Work item: In how many lines of the material below does the string "sched" appear? Answer with a single number.

Exercise material:
-- ==== Sys2Proof/Laws/Step.lean ====
section
/-! SUPPORT. What a step can do, said once: the word it took, the operation it decodes to, and that operation's own outcome. -/

namespace Sys2Proof.Machine

theorem perform_eq_next {i : Instr} {s t : State} (h : perform i s = .next t) :
    isSubOperation i = false ∧ violatesPriority i s = false ∧ exec i s = .next t := by
  unfold perform at h
  split at h
  · cases h
  · next h1 =>
    split at h
    · cases h
    · next h2 => exact ⟨by simpa using h1, by simpa using h2, h⟩

theorem perform_eq_fault {i : Instr} {s : State} {f : Fault} (h : perform i s = .fault f) :
    f = .priorityViolated ∨ (isSubOperation i = false ∧ exec i s = .fault f) := by
  unfold perform at h
  split at h
  · cases h
  · next h1 =>
    split at h
    · cases h; exact .inl rfl
    · exact .inr ⟨by simpa using h1, h⟩

theorem step_eq_next {s t : State} (h : step s = .next t) :
    ∃ w rest i, s.sched = w :: rest ∧ decode w = .ok i ∧ perform i { s with sched := rest } = .next t := by
  unfold step nextStep at h
  split at h
  · cases h
  · next w rest hs =>
    unfold performWord at h
    split at h
    · cases h
    · next i hi => exact ⟨w, rest, i, hs, hi, h⟩

theorem step_eq_fault {s : State} {f : Fault} (h : step s = .fault f) :
    ∃ w rest i, s.sched = w :: rest ∧ decode w = .ok i ∧ perform i { s with sched := rest } = .fault f := by
  unfold step nextStep at h
  split at h
  · cases h
  · next w rest hs =>
    unfold performWord at h
    split at h
    · cases h
    · next i hi => exact ⟨w, rest, i, hs, hi, h⟩

end Sys2Proof.Machine
end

Expected answer: 2